Obligate intracellular apicomplexan parasites are considered as deficient in cholesterol biosynthesis and scavenge cholesterol from their host cell in a parasite-specific manner. Compared to fast proliferating apicomplexan species producing low numbers of merozoites per host cell, (e. g. Toxoplasma gondii), the macromeront-forming protozoa Eimeria bovis is in extraordinary need for cholesterol for offspring production (≥ 170,000 merozoites I/macromeront). Interestingly, optimized in vitro E. bovis merozoite I production occurs under low foetal calf serum (FCS, 1.2%) supplementation. To analyze the impact of extensive E. bovis proliferation on host cellular sterol metabolism we here compared the sterol profiles of E. bovis-infected primary endothelial host cells grown under optimized (1.2% FCS) and non-optimized (10% FCS) cell culture conditions. Therefore, several sterols indicating endogenous de novo cholesterol synthesis, cholesterol conversion and sterol uptake (phytosterols) were analyzed via GC-MS-based approaches. Overall, significantly enhanced levels of phytosterols were detected in both FCS conditions indicating infection-triggered sterol uptake from extracellular sources as a major pathway of sterol acquisition. Interestingly, a simultaneous induction of endogenous cholesterol synthesis based on increased levels of distinct cholesterol precursors was only observed in case of optimized parasite proliferation indicating a parasite proliferation-dependent effect. Considering side-chain oxysterols, 25 hydroxycholesterol levels were selectively found increased in E. bovis-infected host cells, while 24 hydroxycholesterol and 27 hydroxycholesterol contents were not significantly altered by infection. Exogenous treatments with 25 hydroxycholesterol, 27 hydroxycholesterol, and 7 ketocholesterol revealed significant adverse effects on E. bovis intracellular development. Thus, the number and size of developing macromeronts and merozoite I production was significantly reduced indicating that these oxysterols bear direct or indirect antiparasitic properties. Overall, the current data indicate parasite-driven changes in the host cellular sterol profile reflecting the huge demand of E. bovis for cholesterol during macromeront formation and its versatility in the acquisition of cholesterol sources.
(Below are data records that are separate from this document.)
-- ==== Sys2Proof/Machine/Operands.lean ====
section
/-! DEFINITION. Instruction words: the formats of R207 and R264, each built from its fields. -/
namespace Sys2Proof.Machine

def encR (op rd ra rb p funct : Nat) : Nat := atBit op 26 6 + atBit rd 21 5 + atBit ra 16 5 + atBit rb 11 5 + atBit p 8 3 + atBit funct 0 8
def encI (op rd ra imm : Nat) : Nat := atBit op 26 6 + atBit rd 21 5 + atBit ra 16 5 + atBit imm 0 16
def encLS (op rd ra width off : Nat) : Nat := atBit op 26 6 + atBit rd 21 5 + atBit ra 16 5 + atBit width 13 3 + atBit off 0 13
def encB (ra rb cond off : Nat) : Nat := encLS 0x0C ra rb cond off
def encJ (rd off : Nat) : Nat := atBit 0x0D 26 6 + atBit rd 21 5 + atBit off 0 21
def encSys (g sub tq imm : Nat) : Nat := atBit 0x0F 26 6 + atBit g 21 5 + atBit sub 16 5 + atBit tq 12 4 + atBit imm 0 12
def encV (op vd va vb p et funct : Nat) : Nat := encR op vd va vb p (atBit et 5 3 + atBit funct 0 5)
def encVM (op vd ra rb p mode esz low : Nat) : Nat := encR op vd ra rb p (atBit mode 6 2 + atBit esz 4 2 + atBit low 0 4)
/-- First word of a long form. -/
def encL (lop rd imm : Nat) : Nat := atBit 0x3F 26 6 + atBit lop 20 6 + atBit rd 15 5 + atBit (imm / 2 ^ 32) 0 15

/-- Format DT: descriptor instructions (R263). -/
def encDT (op rd ra td z p q funct : Nat) : Nat := atBit op 26 6 + atBit rd 21 5 + atBit ra 16 5 + atBit td 12 4 + atBit z 11 1 + atBit p 8 3 + atBit q 5 3 + atBit funct 0 5
/-- Format DR: register instructions (R263). -/
def encDR (op rd ra rb p q funct : Nat) : Nat := encR op rd ra rb p (atBit q 5 3 + atBit funct 0 5)

end Sys2Proof.Machine
end

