/-- The combine of one token: each element, over the routes not dropped, in ascending rank (R154). -/
def combineElem (outFmt : Nat) (ys : List (Nat × Nat)) : Nat :=
  let up := fun (y : Nat) => if outFmt = 0 then y * 65536 else y
  let ps := ys.map fun e => (fp32.mul .nearestEven e.1 (up e.2)).1
  let y := sum32 ps
  if outFmt = 0 then (bf16.encode .nearestEven (fp32.decode y)).1 else y
/-- Every route of a token is resolved: its output row is written and its tracker entry freed. -/
def State.combine (s : State) (r k : Nat) (T : Token) : State :=
  let L := s.slot r k
  let d := L.d
  let s := match s.tileOf T.srcLid with
    | none => s
    | some t =>
      let w := if d.outFmt = 0 then 16 else 32
      let n := 8 * d.retBytes / w
      let (rows, s) := (T.routes.filter fun (x : Route) => !x.dropped).foldl (fun (acc : List (Nat × List (Nat × Bool)) × State) (x : Route) =>
        let (b, s) := acc.2.unitRead t (d.retRow T.retSlot x.rank) d.retBytes
        (acc.1 ++ [(x.weight, elemsOf w n b)], s)) ([], s)
      let bad : Bool := T.bad || (T.routes.any Route.lost) || rows.any fun (x : Nat × List (Nat × Bool)) => x.2.any (·.2)
      let out : List (Byte × Bool) := packElems w ((upto 0 n).map fun i =>
        (combineElem d.outFmt (rows.map fun (x : Nat × List (Nat × Bool)) => (x.1, (x.2.getD i (0, false)).1)), bad))
      (splitUnits 32 T.outOff d.retBytes 0).foldl (fun s (u : CAcc) => s.spdWrite t (u.addr / 32 % 2 ^ 18) (((out.drop u.pos).take 32).map (fun (b : Byte × Bool) => b.1)) bad) s
  let late := T.routes.any (·.spilled) && (L.stepDone || T.step != L.step)
  s.modSlot r k fun L => { L with
    tokens := L.tokens.filter fun x => !(x.token == T.token && x.step == T.step)
    combinedSpill := L.combinedSpill + b01 (late && T.step == L.flushedStep) }

/-- After routes have been resolved: tokens are combined, bundles all of whose routes are resolved leave the tracker with
their return latency, which the ticks between decide (R150, R154, R155). -/
def State.settleSlot (s : State) (r k : Nat) : State :=
  let L := s.slot r k
  let gone := L.bundles.filter fun b => b.sent && b.routes.all fun e => match L.route e.1 L.step e.2 with | some x => x.resolved | none => true
  let s := gone.foldl (fun s b =>
    let (v, s) := s.takeFree
    s.modSlot r k fun L => { L with
      bundles := L.bundles.filter fun x => x.no != b.no
      latencies := if b.lostRaised then L.latencies else tmod L.latencies (repKey b.expert b.replica) fun l => (l ++ [v % 2 ^ 32 + 1]).reverse.take 64 |>.reverse }) s
  ((s.slot r k).tokens.filter fun T => T.routes.all (·.resolved)).foldl (fun s T => s.combine r k T) s

/-- The routes of a bundle that are not yet resolved are lost; one event for the bundle (R157). -/
def State.loseBundle (s : State) (r k : Nat) (b : Bundle) : State :=
  let L := s.slot r k
  let open_ := b.routes.filter fun e => match L.route e.1 L.step e.2 with | some x => !x.resolved | none => false
  let s := open_.foldl (fun s e => s.modRoute r k e.1 L.step e.2 fun x => { x with resolved := true, lost := true }) s
  let s := s.modSlot r k fun L => { L with
    lost := L.lost + open_.length
    lowest := setIns L.lowest (repKey b.expert b.replica)
    bundles := L.bundles.map fun x => if x.no = b.no then { x with sent := true, lostRaised := true } else x }
  let s := if b.lostRaised || open_.isEmpty then s else s.slotEvent r k 0x1101 [b.expert, b.replica]
  s.settleSlot r k

/-- The packets of a bundle: each route's row, then its route word, into its ring slot (R148, R149). -/
def State.bundlePackets (s : State) (r k : Nat) (b : Bundle) : List Packet × State :=
  let L := s.slot r k
  let d := L.d
  let x := tget L.experts b.expert
  b.routes.foldl (fun (acc : List Packet × State) e =>
    match L.tokens.find? fun t => t.token == e.1 && t.step == L.step with
    | none => acc
    | some T => match T.routes.find? fun y => y.rank == e.2 with
      | none => acc
      | some y =>
        let (row, s) := match acc.2.tileOf T.srcLid with
          | some t => acc.2.unitRead t T.rowOff d.rowBytes
          | none => ([], acc.2)
        let at_ := x.ringOff + y.slotNo * (d.rowBytes + 32)
        let words := (upto 0 (d.rowBytes / 32)).map fun i => (row.drop (32 * i)).take 32
        let ps := (upto 0 (cdiv words.length 64)).map fun i =>
          let part := (words.drop (64 * i)).take 64
          let m := natSum ((part.zip (upto 0 part.length)).map fun w => b01 (w.1.any (·.2)) * 2 ^ w.2)
          let data := part.map fun w => wordOf (w.map (·.1))
          ({ addr := (at_ + 32 + 2048 * i) % 2 ^ 23, data := data, poison := m, zre := (zreWords data m).2 } : Packet)
        let rw := atBit T.token 0 16 + atBit T.srcLid 16 16 + atBit y.rank 32 3 + atBit k 35 1 + atBit L.step 40 16 + atBit y.weight 64 32 + atBit T.retSlot 96 14
        (acc.1 ++ ps ++ [{ addr := at_ % 2 ^ 23, data := [BitVec.ofNat 256 rw] }], s)) ([], s)

/-- A bundle leaves as one drove send from its first route's source tile (R149). -/
def State.sendBundle (s : State) (r k no : Nat) : State :=
  match (s.slot r k).bundles.find? fun b => b.no == no && !b.sent with
  | none => s
  | some b =>
    let L := s.slot r k
    let s := s.modSlot r k fun L => { L with bundles := L.bundles.map fun x => if x.no = no then { x with sent := true } else x }
    let s := b.routes.foldl (fun s e => s.modRoute r k e.1 L.step e.2 fun x => { x with sent := true, replica := b.replica }) s
    let (ps, s) := s.bundlePackets r k b
    let src := ((b.routes.head?.bind fun e => (L.tokens.find? fun t => t.token == e.1 && t.step == L.step)).bind fun T => s.tileOf T.srcLid).getD (tileInRegion r 0)
    match s.droveSend src (.dispatch r k no) ((tget L.experts b.expert).replicas.getD b.replica 0) ps with
    | some s => s
    | none => (s.lostRequest src 5 0xFFFF).loseBundle r k b
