-- ==== Sys2Proof/Machine/HostCmd.lean ====
section
/-! DEFINITION. Commands of the queues: queue pairs, allotments, contexts, paddocks and memory (R484-R491). -/
namespace Sys2Proof.Machine

/-- Bits `[lo + w - 1 : lo]` of an operand word. -/
def wf (w : BitVec 64) (lo n : Nat) : Nat := fld w.toNat lo n
/-- A mask of `w` bits at `lo`. -/
def msk (lo w : Nat) : Nat := (2 ^ w - 1) * 2 ^ lo
def maskAll : Nat := 2 ^ 64 - 1
/-- Session version of a function. -/
def State.ver (s : State) (fn : Nat) : Nat := (s.func fn).nver

/-! ### Admin commands (R484, R485) -/

def execCreateQueue (fn : FnIx) (q : BitVec 16) (c : SqEntry) (s : State) : Res :=
  let lq := wf c.w3 0 16
  let dev := bit c.w3.toNat 26
  let coal := wf c.w4 8 8 != 0 || wf c.w4 16 16 != 0
  .next (s.perform fn q.toNat 0x01 c true
    [(0x10, coal && decide (s.ver fn < 0x204)),
     (0x11, sqStray c [maskAll, maskAll, msk 0 27 + msk 32 12, msk 0 32, maskAll] || lq == 0 || decide (lq ≥ s.fnQueues fn) ||
            wf c.w3 16 5 == 0 || decide (wf c.w3 16 5 > 16) || wf c.w3 21 5 == 0 || decide (wf c.w3 21 5 > 16) ||
            wf c.w1 0 12 != 0 || wf c.w2 0 12 != 0 || decide (wf c.w3 32 11 ≥ fnVectors fn)),
     (0x15, dev && !s.ctxMine fn (wf c.w4 0 8)),
     (0x14, (s.queue fn lq).made)]
    fun _ s => ({}, s.setQueue fn lq {
      made := true, sqBase := c.w1.toNat, cqBase := c.w2.toNat, log2Sq := wf c.w3 16 5, log2Cq := wf c.w3 21 5, inDevice := dev,
      vector := wf c.w3 32 11, intEn := bit c.w3.toNat 43, ctx := wf c.w4 0 8, coalCount := wf c.w4 8 8, coalUs := wf c.w4 16 16,
      tailVa := c.w5.toNat }))

/-- DELETE_QUEUE stops fetching at once; the queue's jobs run on and their later completions are discarded (R484). -/
def execDeleteQueue (fn : FnIx) (q : BitVec 16) (c : SqEntry) (s : State) : Res :=
  let lq := wf c.w1 0 16
  .next (s.perform fn q.toNat 0x02 c true
    [(0x11, sqStray c [msk 0 16] || lq == 0 || decide (lq ≥ s.fnQueues fn)),
     (0x14, !(s.queue fn lq).made || (s.queue fn lq).deleting.isSome)]
    (fun o s =>
      let s := s.modQueue fn lq fun Q => { Q with deleting := some o }
      let mine := fun (x : Owed) => x.fn == fn.val && x.queue == lq
      ({ status := 0xFF }, { s with host := { s.host with
          jobs := s.host.jobs.foldl (fun tb (e : Nat × Job) => if e.2.owed.any mine then tput tb e.1 { e.2 with owed := e.2.owed.filter fun x => !mine x } else tb) s.host.jobs } }))
    fun _ s => s.deleteIfDone fn lq)

def execAllot (fn : FnIx) (q : BitVec 16) (c : SqEntry) (s : State) : Res :=
  let t := wf c.w1 0 8
  let (qs, cs, rs) := (wf c.w1 16 16, wf c.w1 32 8, wf c.w1 40 8)
  let isPf := decide (t < 4)
  let T := s.func t
  let vfSum := natSum ((vfsOf t).map fun v => (s.func v).quota)
  .next (s.perform fn q.toNat 0x03 c true
    [(0x11, sqStray c [msk 0 8 + msk 16 16 + msk 32 16] || decide (rs > 144) || (isPf && (qs != 0 || cs != 0))),
     (0x13, decide (fn.val ≥ 4) || (if isPf then fn.val != 0 else pfOf t != fn.val)),
     (0x14, if isPf then decide (rs < s.regionsUsed t + vfSum)
            else !T.vfOn || decide (qs < s.queuesUsed t) || decide (qs < 1) || decide (cs < s.contextsUsed t) || decide (rs < s.regionsUsed t)),
     (0x12, !isPf && (decide (qs > T.queues + s.fnQueues fn) || decide (cs > T.contexts + s.fnContexts fn) ||
                      decide (rs > T.quota + s.fnQuota fn) ||
                      decide (s.fnQueues fn + T.queues < qs + s.queuesUsed fn) || decide (s.fnContexts fn + T.contexts < cs + s.contextsUsed fn) ||
                      decide (s.fnQuota fn + T.quota < rs + s.regionsUsed fn)))]
    fun _ s => ({}, if isPf then s.modFunc t fun F => { F with quotaCut := 144 - rs }
                    else s.modFunc t fun F => { F with queues := qs, contexts := cs, quota := rs }))

/-- Lowest context number that is free. -/
def State.freeCtx (s : State) : Option Nat := (upto 0 256).find? fun c => !(s.ctx c).live

/-- CREATE_CONTEXT: the lowest free number, its fault queue, and for device-managed tables its root table (R485). -/
def execCreateContext (fn : FnIx) (q : BitVec 16) (c : SqEntry) (s : State) : Res :=
  let ht := bit c.w1.toNat 0
  let sva := bit c.w1.toNat 1
  let lg := wf c.w1 32 5
  let fq := s.findFrames 0xFF (cdiv (32 * 2 ^ lg) 4096) 1
  let F := s.func fn
  .next (s.perform fn q.toNat 0x04 c true
    [(0x11, sqStray c [msk 0 2 + msk 8 20 + msk 32 17, maskAll, maskAll] || decide (lg < 6) || decide (lg > 16) ||
            wf c.w2 0 12 != 0 || wf c.w3 0 12 != 0 || decide (wf c.w1 37 11 ≥ fnVectors fn)),
     (0x13, (ht && decide (fn.val ≥ 4)) || (sva && !(F.ats && F.pri))),
     (0x12, decide (s.contextsUsed fn ≥ s.fnContexts fn) || s.freeCtx.isNone || fq.isNone ||
            (!ht && ((s.setFrames (fq.getD []) (.faultQueue 0)).findFrames 0xFF 256 256).isNone))]
    fun _ s =>
      let n := s.freeCtx.getD 0
      let fs := fq.getD []
      let s := s.setFrames fs (.faultQueue n)
      let root := if ht then [] else (s.findFrames 0xFF 256 256).getD []
      let s := s.setFrames root (.table n)
      let s := s.setCtx n { live := true, fn := fn, hostTables := ht, fqFrames := fs, tables := root }
      let s := s.setMmuCtx n {
        live := true, fn := fn, sva := sva, pasid := wf c.w1 8 20, svaBase := c.w2.toNat, svaLimit := c.w3.toNat,
        root := if ht then 0 else frameAddr 0xFF (root.headD 0), fqBase := frameAddr 0xFF (fs.headD 0), log2 := lg,
        intEn := bit c.w1.toNat 48, vector := wf c.w1 37 11 }
      ({ r0 := n }, s))

/-- Does a context have a ring of a queue in its device memory? -/
def State.ctxRing (s : State) (c : Nat) : Bool := s.host.queues.any fun e => e.2.made && e.2.inDevice && e.2.ctx == c

def execDestroyContext (fn : FnIx) (q : BitVec 16) (c : SqEntry) (s : State) : Res :=
  let n := c.ctx.toNat
  .next (s.perform fn q.toNat 0x05 c true
    [(0x11, sqStray c []), (0x15, !s.ctxMine fn n),
     (0x14, s.ctxRing n || s.host.paddocks.any fun e => e.2.live && e.2.ctx == n)]
    fun _ s => ({}, s.destroyContext n))

/-! ### Paddocks (R486-R490, R725) -/

/-- The regions of the bitmap in W2 to W4. -/
def bitmapRegions (c : SqEntry) : List Nat :=
  let b := c.w2.toNat + c.w3.toNat * 2 ^ 64 + c.w4.toNat * 2 ^ 128
  (upto 0 144).filter (bit b)
def bitmapMasks : List Nat := [maskAll, maskAll, msk 0 16]
/-- May a region join a paddock (R35)? -/
def State.assignable (s : State) (r : Nat) : Bool := !s.org.dead.contains r && !s.org.clearing.contains r && !s.org.retest.contains r && s.owner r == 0
/-- Insertion by a measure, larger first, the lower field first at equal count. -/
def insField (x : Nat × Nat) : List (Nat × Nat) → List (Nat × Nat)
  | [] => [x]
  | y :: t => if x.2 > y.2 then x :: y :: t else y :: insField x t
/-- The regions that COUNT chooses: fields with the most free regions first, lowest regions first (R486). -/
def State.countRegions (s : State) (n : Nat) : List Nat :=
  let free := (upto 0 9).map fun f => (f, ((upto (16 * f) 16).filter s.assignable))
  let order := free.foldl (fun l f => insField (f.1, f.2.length) l) []
  (order.flatMap fun f => (free.getD f.1 (0, [])).2).take n
/-- The lowest paddock ID that no live paddock holds (R35). -/
def State.freePaddock (s : State) : Nat := ((upto 1 145).find? fun p => !(s.paddock p).live).getD 145
def State.padCount (s : State) : Nat := (s.host.paddocks.filter (·.2.live)).length
/-- Regions join a paddock: stranded IDs and the paddock's own lent tiles there become ordinary members (R37, R725). -/
def State.gainRegions (s : State) (p : Nat) (rs : List Nat) : State :=
  let ids := s.idsIn rs
  let s := { s with org := { s.org with
    stranded := ids.foldl (fun l i => if (tget s.org.lent i).isNone && !(s.tileOf i).any (s.org.clearingTiles.contains ·) then setDel l i else l) s.org.stranded
    lent := ids.foldl (fun tb i => if tget tb i = some p then tput tb i none else tb) s.org.lent } }
  (s.modPaddock p fun P => { P with regions := rs.foldl setIns P.regions }).geoUpdate ids
/-- Attribute words above the session's version (R475). -/
def attrsBeyond (ver w5 : Nat) : Bool := (bit w5 12 && decide (ver < 0x202)) || (fld w5 16 16 != 0 && decide (ver < 0x203))

def execCreatePaddock (fn : FnIx) (q : BitVec 16) (c : SqEntry) (s : State) : Res :=
  let n := c.ctx.toNat
  let named := bitmapRegions c
  let count := wf c.w5 0 8
  let rs := if named.isEmpty then s.countRegions count else named
  .next (s.perform fn q.toNat 0x10 c false
    [(0x10, attrsBeyond (s.ver fn) c.w5.toNat),
     (0x11, sqStray c (0 :: bitmapMasks ++ [msk 0 13 + msk 16 16]) || (named.isEmpty && count == 0) || (!named.isEmpty && count != 0) || decide (count > 144)),
     (0x15, !s.ctxMine fn n),
     (0x14, named.any fun r => !s.assignable r),
     (0x12, decide (s.regionsUsed fn + rs.length > s.fnQuota fn) || decide (s.padCount ≥ 144) || (named.isEmpty && decide (rs.length < count)))]
    fun _ s =>
      let p := s.freePaddock
      let s := s.setPaddock p { live := true, ctx := n, prio := wf c.w5 8 4, mixed := bit c.w5.toNat 12, slice := wf c.w5 16 16 }
      ({ r0 := p, r1 := rs.length }, s.gainRegions p rs))

/-- Is a job of the paddock in a state that forbids changing its regions (R487)? -/
def State.padBusy (s : State) (p : Nat) : Bool :=
  (s.paddock p).releasing || (s.paddock p).after.isSome || (s.paddock p).jobs.any fun j =>
    let st := (s.job j).state
    st == .running || st == .suspending || st == .resuming || st == .cancelling

def execGrowPaddock (fn : FnIx) (q : BitVec 16) (c : SqEntry) (s : State) : Res :=
  let n := c.ctx.toNat
  let p := wf c.w1 0 16
  let rs := bitmapRegions c
  -- save areas already held are resized for the larger paddock (R432, R487)
  let grown := s.gainRegions p rs
  let resized := ((s.paddock p).jobs.filter fun j => (s.job j).state == .queued && !(s.job j).area.frames.isEmpty).foldl
    (fun (o : Option State) j => o.bind fun s => s.takeArea j p) (some grown)
  .next (s.perform fn q.toNat 0x11 c false
    [(0x11, sqStray c (msk 0 16 :: bitmapMasks) || rs.isEmpty),
     (0x15, !s.padMine fn n p),
     (0x14, s.padBusy p || rs.any fun r => !s.assignable r),
     (0x12, decide (s.regionsUsed fn + rs.length > s.fnQuota fn) || resized.isNone)]
    fun _ s =>
      let g := s.gainRegions p rs
      let js := (s.paddock p).jobs.filter fun j => (s.job j).state == .queued && !(s.job j).area.frames.isEmpty
      ({}, js.foldl (fun s j => (s.takeArea j p).getD s) g))

/-- SHRINK_PADDOCK: a job suspended in place is saved before a region is removed; then the command completes (R487). -/
def execShrinkPaddock (fn : FnIx) (q : BitVec 16) (c : SqEntry) (s : State) : Res :=
  let n := c.ctx.toNat
  let p := wf c.w1 0 16
  let rs := bitmapRegions c
  let P := s.paddock p
  let mustSave := match P.resident with | some j => (s.job j).state == .suspended | none => false
  .next (s.perform fn q.toNat 0x12 c false
    [(0x11, sqStray c (msk 0 16 :: bitmapMasks) || rs.isEmpty || (s.padMine fn n p && ((rs.any fun r => !P.regions.contains r) || decide (rs.length = P.regions.length)))),
     (0x15, !s.padMine fn n p),
     (0x14, s.padBusy p),
     (0x12, mustSave && (match P.resident with | some j => (s.takeArea j p).isNone | none => false))]
    fun o s =>
      if mustSave then
        let s := s.modPaddock p fun P => { P with after := some (.shrink o rs) }
        ({ status := 0xFF }, if P.saving then s else s.startSave p)
      else ({}, s.doShrink p rs))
专性细胞内顶复门寄生虫被认为胆固醇生物合成能力不足,它们以寄生虫特有的方式从宿主细胞中摄取胆固醇。与在每个宿主细胞中产生少量裂殖子的快速增殖顶复门物种(如弓形虫)相比,形成大配子体的原生动物牛艾美球虫在产生后代(每个大配子体≥170,000个裂殖子I)时对胆固醇有极高需求。有趣的是,在低胎牛血清(FCS,1.2%)补充条件下,体外培养的牛艾美球虫裂殖子I产量得到优化。为了分析牛艾美球虫大量增殖对宿主细胞甾醇代谢的影响,我们在此比较了在优化(1.2% FCS)和非优化(10% FCS)细胞培养条件下生长的牛艾美球虫感染的原代内皮宿主细胞的甾醇谱。因此,通过基于气相色谱 - 质谱的方法分析了几种指示内源性从头合成胆固醇、胆固醇转化和甾醇摄取(植物甾醇)的甾醇。总体而言,在两种FCS条件下均检测到植物甾醇水平显著升高,表明感染引发的从细胞外来源摄取甾醇是甾醇获取的主要途径。有趣的是,仅在寄生虫增殖优化的情况下观察到基于不同胆固醇前体水平增加的内源性胆固醇合成的同时诱导,这表明存在寄生虫增殖依赖性效应。考虑到侧链氧化甾醇,在牛艾美球虫感染的宿主细胞中选择性地发现25 - 羟基胆固醇水平升高,而感染并未显著改变24 - 羟基胆固醇和27 - 羟基胆固醇含量。用25 - 羟基胆固醇、27 - 羟基胆固醇和7 - 酮胆固醇进行的外源处理显示对牛艾美球虫细胞内发育有显著不利影响。因此,发育中的大配子体的数量和大小以及裂殖子I的产量显著降低,表明这些氧化甾醇具有直接或间接的抗寄生虫特性。总体而言,当前数据表明寄生虫驱动宿主细胞甾醇谱的变化,反映了牛艾美球虫在大配子体形成过程中对胆固醇的巨大需求及其在获取胆固醇来源方面的多样性。